I am using evalml for a benchmark and among the chosen datasets are higgs and kick. The problem is that I split the datasets and run the analysis, I get an error saying "Input X data types are different from the input types the pipeline was fitted on."
. After looking into it, I realised woodwork
inferred schema decides that some of the variables in the test set have a different type than the one assigned to them during the automl search and fitting.

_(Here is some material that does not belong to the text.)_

-- ==== Sys2Proof/Laws/Exec.lean ====
section
/-! SUPPORT. What exec is of each instruction: the one meaning that its arm calls. -/
namespace Sys2Proof.Machine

My guess is that this crashes when it classifies extra variables as unknown
type.
Code Sample, a copy-pastable example to reproduce your bug.
To replicate this error, I have downloaded the `.csv’ files from the OpenML repo and have performed a 80/20 stratified split on the dataset
import pandas as pd
from evalml import automl
from sklearn.model_selection import train_test_split
from evalml.utils import infer_feature_types
dataset = pd.read_csv("Binary Classification/phpZLgL9q.csv")
target = dataset[dataset.columns[-1]] # the target is the last column
data = dataset.drop(columns=[dataset.columns[-1]], axis=1)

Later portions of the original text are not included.